Summary
Мы разработали программную платформу, которая использует Imaris Neuroscience, ImarisXT и MATLAB для измерения изменений в морфологии неопределенная форма взята из трехмерного конфокальной флуоресцентной отдельных клеток. Этот новый подход может быть использован для количественной оценки изменений формы клеток после активации рецепторов и, следовательно, представляет собой возможный дополнительный инструмент для обнаружения наркотиков.
Protocol
1. Трехмерная морфометрического анализа одной ячейке фенотипические изменения
- Эмбриональной почки человека (HEK293) клетки трансфицировали гемагглютинина (HA)-отмеченном кортикотропин рилизинг-фактор рецептора-2 (CRF-R2), G-белком рецептор (GPCR), как описано ранее 4, 5.
- Клетки лечить (без лечения, NT), стимулировали CRF-R2 эндогенных лигандов, кортикотропин рилизинг-фактор, CRF (1 мкМ, 30 мин), или предварительно с селективным CRF-R2 антагониста, анти-саувагин 30 (AS -30, 1 мкМ, 30 мин) до агонистов.
- Затем клетки фиксированы, проницаемость и обрабатывали анти-HA. CRF-R2 были визуализированы с помощью Alexa 594 нм сопряженных анти-мышиных (IgG 1) антител. DAPI был использован для визуализации сцены ядер митотической.
- Чтобы ограничить экспериментатор субъективности, условия эксперимента не были известны только после Изображения были получены и проанализированы.
- Мы приобрели изображенияа с фиксированной НЕК293 помощью план-апохромат 63x/1.4 масла ДВС объективных и Zeiss LSM 510 META конфокальной микроскопии связан с когерентной интегрированной двухфотонной лазерной системы, состоящей из Верди-V5 лазерных и Мира, 900-F лазерной системы.
- В процессе сбора данных, клетки были разграничены как по мультиспектральных срезов, 488 нм и 790 нм (~ 350 нм 2ph Ex.), Г-разбиения (0,5 мкм шагом), чтобы включить данные из ядерной мембраны к внешнему внеклеточных рецепторов конечностях.
- Флуоресценции данные впервые были обработаны с помощью Imaris, которая позволяет визуализировать и сегментации 3D наборов данных микроскопии и 3D-модели состоят из кубического вокселей был создан для морфометрического анализа.
Тогда, Imaris XT модуль был использован для интерфейса Imaris с MATLAB язык компьютерную программу для определения координат места GPCR расширения.

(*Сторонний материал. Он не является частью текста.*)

-- ==== Sys2Proof/Machine/Classifier.lean ====
section
/-! DEFINITION. The classifier (R72 to R84): profile, key, flow hash, rules and comparators, order domain and accession, due time, edition
tag, metadata, and the token buckets of the exception path. -/

namespace Sys2Proof.Machine

/-! ### The buckets of the exception path (R83, R84, R86) -/

/-- One packet in the unit of the buckets. -/
def oneToken : Nat := 10 ^ 10

/-- Tokens of a bucket now, in 10^-10 packet: rate × 0.8 ns for each CORE cycle, up to the burst (R84). -/
def excTokensNow (s : State) (r : Nat) : Nat :=
  let burst := pget s (pidExcReasonBurst r) * oneToken
  match sget none s.excTokens r with
  | none => burst
  | some t => min burst (t + (s.clk - sget 0 s.excLast r) * pget s (pidExcReasonRate r) * 8)

/-- Writes a bucket's tokens as of now. -/
def setExcTokens (s : State) (r t : Nat) : State :=
  { s with excTokens := sset none s.excTokens r (some t), excLast := sset 0 s.excLast r s.clk }

/-- The token test of a reason (R84): a rate of 0 discards every packet. -/
def takeToken (s : State) (r : Nat) : State × Bool :=
  let t := excTokensNow s r
  if pget s (pidExcReasonRate r) = 0 || t < oneToken then (pinc s (pidExcReasonDropped r), false)
  else (pinc (setExcTokens s r (t - oneToken)) (pidExcReasonSent r), true)

/-! ### Packets that leave before the traffic manager -/

/-- The packet itself has left; its record goes when no copy holds it, else with the last one (R383). -/
def forgetPacket (s : State) (i : Nat) : State :=
  match getPkt s i with
  | none => s
  | some p => if p.copies = 0 then dropPkt s i else setPkt s i { p with stage := .released }

/-- A packet without a tag is discarded: its folios return (R18, R108). -/
def discardUntagged (s : State) (i : Nat) : State :=
  match getPkt s i with
  | none => s
  | some p => forgetPacket (dropRefs s p.folios) i

/-- A descriptor is discarded: folios, edition count, record (R26, R102). -/
def discardPacket (s : State) (i : Nat) : State :=
  match getPkt s i with
  | none => s
  | some p => forgetPacket (leaveTag (dropRefs s p.folios) (hIdx p.half) (p.get fTag)) i

/-! ### Keys (R72 to R74) -/

/-- The profile of a packet (R72, R498). -/
def profileOf (e : Live) (path port : Nat) : Nat :=
  let hit (r : Nat) : Bool :=
    r % 2 = 1 && (path &&& bitsOf r 32 16) = (bitsOf r 16 16 &&& bitsOf r 32 16)
      && (port &&& bitsOf r 56 6) = (bitsOf r 48 6 &&& bitsOf r 56 6)
  match (List.range 32).find? fun i => hit (e.get (pidClsProfileSel i)) with
  | none => 0
  | some i => bitsOf (e.get (pidClsProfileSel i)) 8 8

/-- The entry fo[i] that the parser left in the metadata. -/
def foOf (p : Packet) (i : Nat) : Nat := (bget p.metadata (2 * i)).toNat + 256 * (bget p.metadata (2 * i + 1)).toNat

/-- A byte of a window, none outside it (R73). -/
def windowByte (p : Packet) (tail : Bool) (i : Nat) : Option Nat :=
  if tail then (if 32 - p.get fTailValid ≤ i && i < 32 then some (bget p.tail i).toNat else none)
  else (if i < 256 then some (bget p.head i).toNat else none)

/-- Two bytes of a field, 0 when the entry is absent or a byte lies outside the window (R73). -/
def fieldWord (p : Packet) (slot off : Nat) : Nat :=
  let f := foOf p slot
  if f < 0x8000 then 0
  else
    let tail := bitOf f 14
    let o := f % 256 + off
    match windowByte p tail o, windowByte p tail (o + 1) with
    | some a, some b => a * 256 + b
    | _, _ => 0

/-- The value of a DESC extractor (R73). -/
def descWord (p : Packet) (sel : Nat) : Nat :=
  if sel = 0 then p.get fIngress
  else if sel = 1 then p.get fPass
  else if sel = 2 then p.get fLength
  else b2n (p.flag flPrpTrailer) * 8 + b2n (p.flag flHsrTag) * 4 + b2n (p.flag flPtpEvent) * 2 + b2n (p.flag flHeadPartial)

/-- The word that an extractor builds (R73, R499). -/
def keyWord (p : Packet) (x : Nat) : Nat :=
  let kind := x % 256
  let sel := bitsOf x 8 8
  let mask := bitsOf x 32 16
  if kind = 1 then fieldWord p sel (bitsOf x 16 8) &&& mask
  else if kind = 2 then descWord p sel &&& mask
  else if kind = 3 then p.get fPathCode &&& mask
  else if kind = 4 then mask
  else 0

/-- The 20 key words of a profile. -/
def keyOf (e : Live) (p : Packet) (n : Nat) : List Nat := (List.range 20).map fun j => keyWord p (e.get (pidClsProfileWord n j))

/-- The flow hash of a key (R74). -/
def keyHash (e : Live) (n : Nat) (key : List Nat) : Nat :=
  let mask := e.get (pidClsProfileHashWords n)
  let ws := ((List.range 20).filter fun j => bitOf mask j).map fun j => BitVec.ofNat 16 (key.getD j 0)
  (flowHash ws (BitVec.ofNat 32 (e.get pidClsHashKey))).toNat

/-! ### Comparators and rules (R75 to R77, R82) -/

/-- A range comparator is true of a key (R75, R497). -/
def compTrue (e : Live) (key : List Nat) (n : Nat) : Bool :=
  let r := e.get (pidClsRange n)
  let w := r % 256
  let v := key.getD w 0
  w < 20 && bitsOf r 16 16 ≤ v && v ≤ bitsOf r 32 16

/-- A range test of a rule holds; one of a comparator with a parity error fails whatever its sense (R76, R82). -/
def rangeTest (e : Live) (h : HalfState) (key : List Nat) (t : Nat) : Bool :=
  !bitOf t 15 || (!h.badComps.contains (t % 1024, e.serial % 4) && compTrue e key (t % 1024) != bitOf t 14)

/-- A key as one 320-bit number, word j from bit 16 × j. -/
def packKey (key : List Nat) : Nat :=
  match key with
  | [] => 0
  | w :: rest => w + 65536 * packKey rest

/-- A rule record matches a key (R76, R496). -/
def ruleMatches (e : Live) (h : HalfState) (key : List Nat) (profile i r : Nat) : Bool :=
  let mask := bitsOf r 576 320
  r % 2 = 1 && bitsOf r 1 3 = profile && !h.badRules.contains (i, r)
    && (packKey key &&& mask) = (bitsOf r 256 320 &&& mask)
    && (List.range 4).all fun j => rangeTest e h key (bitsOf r (128 + 16 * j) 16)

/-- The staged rules of an edition in rising number. -/
def Live.rules (e : Live) : List (Nat × Nat) :=
  e.vals.filterMap fun kv => if kv.1 / 2 ^ 24 = 6 && kv.1 % 256 = 6 then some (kv.1 / 256 % 65536, kv.2) else none

/-- The lowest-numbered matching rule (R77). -/
def matchRule (e : Live) (h : HalfState) (key : List Nat) (profile : Nat) : Option (Nat × Nat) :=
  e.rules.find? fun ir => ruleMatches e h key profile ir.1 ir.2

/-- Result fields of a rule record (R496). -/
def ruleClass (r : Nat) : Nat := bitsOf r 4 2
def ruleUnordered (r : Nat) : Bool := bitOf r 6
def ruleGraph (r : Nat) : Nat := bitsOf r 8 8
def ruleOrderMode (r : Nat) : Nat := bitsOf r 16 8
def ruleDomainArg (r : Nat) : Nat := bitsOf r 24 8
def ruleDomainBase (r : Nat) : Nat := bitsOf r 32 16
def ruleContract (r : Nat) : Nat := bitsOf r 48 16
def rulePolicer (r : Nat) : Nat := bitsOf r 64 16
def ruleCapture (r : Nat) : Nat := bitsOf r 80 8
def ruleQueue (r : Nat) : Nat := bitsOf r 88 8
def ruleUser (r : Nat) : Nat := bitsOf r 96 32

/-- A field with an all-ones value for none. -/
def orNone (none' v : Nat) : Option Nat := if v = none' then none else some v

/-! ### Order domain and accession (R79, R80, R244) -/

/-- The order domain (R79). -/
def orderDomain (r ingress cls hash : Nat) (key : List Nat) : Nat :=
  let sel := if ruleOrderMode r = 0 then ingress * 4 + cls
    else if ruleOrderMode r = 1 then hash % 2 ^ ruleDomainArg r
    else if ruleOrderMode r = 2 then key.getD (ruleDomainArg r) 0
    else 0
  (ruleDomainBase r + sel) % 65536

/-- Outstanding numbers of a domain (R244). -/
def outstanding (h : HalfState) (d : Nat) : Nat := (sget 0 h.accession d + 65536 - sget 0 h.next d) % 65536

/-- Gives the next accession number of an ordered domain (R80, R244). -/
def takeAccession (s : State) (p : Packet) (d : Nat) : State × Packet :=
  let h := getHalf s p.half
  if p.flag flUnordered then (s, p.put fAccession 0)
  else if 32768 ≤ outstanding h d then (s, { p.put fAccession 0 with domainFull := true })
  else
    let a := sget 0 h.accession d
    (modHalf s p.half fun h => { h with accession := sset 0 h.accession d ((a + 1) % 65536) }, p.put fAccession a)

/-! ### Due time (R25) -/

/-- Nanoseconds after the ingress stamp's whole nanosecond at which a packet with class bound `bound` is due: stamp fraction, receive
latency, receive time and bound, rounded up. -/
def dueAfter (p : Packet) (bound : Nat) : Nat :=
  let port := p.get fIngress
  let rate := portRate port
  bound + ceilDiv ((p.frac + rxLat port) * rate + p.get fLength * 8000 * 65536) (65536 * rate)

/-- The due time of a contract's packet (R25). -/
def dueTime (e : Live) (p : Packet) (contract : Nat) : Nat :=
  match sget none e.figs contract with
  | none => 0
  | some f => (stampNs32 (p.get fStamp) + dueAfter p f.bound) % 2 ^ 32

/-! ### The result of a match (R78, R81, R70) -/

/-- Class, due time, contract, policer and FCS_CARRY of a first pass (R78, R81). -/
def firstPass (e : Live) (p : Packet) (r : Nat) : Packet :=
  let cls := ruleClass r
  let contract := orNone 0xFFFF (ruleContract r)
  let due := match contract with
    | some k => if bounded cls then dueTime e p k else 0
    | none => 0
  let p := (p.put fClass cls).put fDue due
  let p := p.put (fFlag flFcsCarry) (e.get (pidIntegClassFcsCarryCheck cls))
  { p with contract := contract, policer := orNone 0xFFFF (rulePolicer r) }

/-- Metadata of a matched packet (R70). -/
def matchMetadata (p : Packet) (i r hash profile : Nat) (key : List Nat) : Sparse Byte :=
  let w (m : Sparse Byte) (off n v : Nat) : Sparse Byte := ssetRange 0 m off (leBytes n v)
  let m := w p.metadata mdRule 2 i
  let m := w m mdContract 2 (p.contract.getD 0xFFFF)
  let m := w m mdPolicer 2 (p.policer.getD 0xFFFF)
  let m := w m mdCapture 1 (ruleCapture r)
  let m := w m mdHash 4 hash
  let m := w m mdUser 4 (ruleUser r)
  let m := ssetRange 0 m mdKey (key.flatMap fun k => leBytes 2 k)
  w m mdProfile 1 profile

/-- A packet under its matching rule: fields, domain, accession, metadata (R78 to R81). -/
def applyRule (s : State) (e : Live) (p : Packet) (i r profile : Nat) (key : List Nat) : State × Packet :=
  let later := p.get fPass != 0
  let hash := keyHash e profile key
  let p := if later then { p with policer := none } else firstPass e p r
  let capture := orNone 0xFF (ruleCapture r)
  let d := orderDomain r (p.get fIngress) (p.get fClass) hash key
  let p := { p with capture := capture, reason := 0, recorded := false, domainFull := false }
  let p := [(fGraph, ruleGraph r), (fDomain, d), (fQueue, ruleQueue r), (fFlag flUnordered, b2n (ruleUnordered r)),
    (fFlag flCapture, b2n capture.isSome)].foldl (fun (p : Packet) fv => p.put fv.1 fv.2) p
  let p := { p with metadata := matchMetadata p i r hash profile key, stage := .classified }
  let (s, p) := takeAccession s p d
  (pinc s (pidClsHalfRuleHits (hIdx p.half) i), p)

/-! ### Exception packets (R67, R77, R83 to R85) -/

/-- The fields of a packet that takes the exception path (R67). -/
def exceptionPacket (p : Packet) (reason disp : Nat) : Packet :=
  let p := [(fClass, 0), (fDue, 0), (fDomain, 0), (fAccession, 0), (fDisp, disp)].foldl (fun (p : Packet) fv => p.put fv.1 fv.2) p
  { p with reason := reason, contract := none, policer := none, capture := none, recorded := false, stage := .classified }

/-- The capture record of an exception packet, at its token test (R85, R383). -/
def excCapture (s : State) (i r : Nat) : State :=
  let n := pget s (pidExcReasonCapture r)
  if n < 64 && pget s (pidCapRuleEnable n) = 1 then addCapture s i n else s

/-- The token test at the classifier output: a packet without a token is discarded and keeps its disposition (R84). -/
def excTest (s : State) (i : Nat) (p : Packet) : State :=
  let s := excCapture (setPkt s i p) i p.reason
  match takeToken s p.reason with
  | (s, true) => modHalf s p.half fun h => { h with admQ := h.admQ ++ [i] }
  | (s, false) => discardPacket (countDisp s (hIdx p.half) (p.get fDisp)) i

/-! ### The command -/

/-- The edition that classifies a packet, with its tag (R81). -/
def entryEdition (s : State) (p : Packet) : Option (Nat × Live) :=
  let tag := if p.get fPass = 0 then s.ed.newest else some (p.get fTag)
  match tag with
  | none => none
  | some t => (liveEd s t).map fun e => (t, e)

/-- The fields of a packet that the Registrar itself sends to a port: control class, its port and queue, outside every order domain (R20, R291;
log entry 75). -/
def directPacket (p : Packet) : Packet :=
  let eq := p.direct.getD (0x3F, 0)
  let p := [(fClass, clsControl), (fEgress, eq.1), (fQueue, eq.2), (fFlag flUnordered, 1)].foldl (fun (p : Packet) fv => p.put fv.1 fv.2) p
  { p with reason := 0, stage := .classified }

/-- Classifies a packet under an edition (R67, R77, R81, R291). -/
def classifyUnder (s : State) (i : Nat) (p : Packet) (tag : Nat) (e : Live) : State :=
  let s := if p.get fPass = 0 then enterTag s (hIdx p.half) tag 1 else s
  let p := p.put fTag tag
  if p.direct.isSome then
    modHalf (setPkt s i (directPacket p)) p.half fun h => { h with admQ := h.admQ ++ [i] }
  else if p.reason != 0 then excTest s i (exceptionPacket p p.reason dParseException)
  else
    let profile := profileOf e (p.get fPathCode) (p.get fIngress)
    let key := keyOf e p profile
    match matchRule e (getHalf s p.half) key profile with
    | none => excTest (pinc s (pidClsHalfMiss (hIdx p.half))) i (exceptionPacket p 8 dClassifyMiss)
    | some (n, r) =>
      let (s, p) := applyRule s e p n r profile key
      modHalf (setPkt s i p) p.half fun h => { h with admQ := h.admQ ++ [i] }

/-- The classifier of a half takes the oldest parsed packet (R81); while no edition is live it discards it (R108). -/
def execClassify (h : Hf) (s : State) : Result :=
  match (getHalf s h).clsQ with
  | [] => .next s
  | i :: rest =>
    let s := modHalf s h fun x => { x with clsQ := rest }
    match getPkt s i with
    | none => .next s
    | some p =>
      match entryEdition s p with
      | none => .next (discardUntagged (pinc s (pidEditionHalfNoEdition (hIdx h))) i)
      | some (tag, e) => .next (classifyUnder s i p tag e)

end Sys2Proof.Machine
end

Для того чтобы учесть сотовой изменчивости, мы получили и проанализировали флуоресцентных изображений Takан из 22 клеток: отсутствие лечения (NT) (п = 7), агонистов (CRF) лечение (n = 8) и предварительной обработки с антагонистом (AS-30) до агонистов (п = 7) (рис. 2) .- Область интереса (ROI) должна включать в себя одну ячейку, которая не находится в активной стадии митотического и не близко к другим клеткам. Таким образом, анализ будет включать в себя клетки с одним ядром и рецепторов расширения не возмущенной близости от других клеток.
- Ячеистая структура 3D впервые был реконструирован из мультиспектральных флуоресценции данных с использованием Imaris (v.7.1.1).
- Следуя алгоритму разработана Imaris, в первую поверхность рендеринга была использована для представления ядерной мембраны. Imaris будет определить, есть ли более одного ядра в ROI.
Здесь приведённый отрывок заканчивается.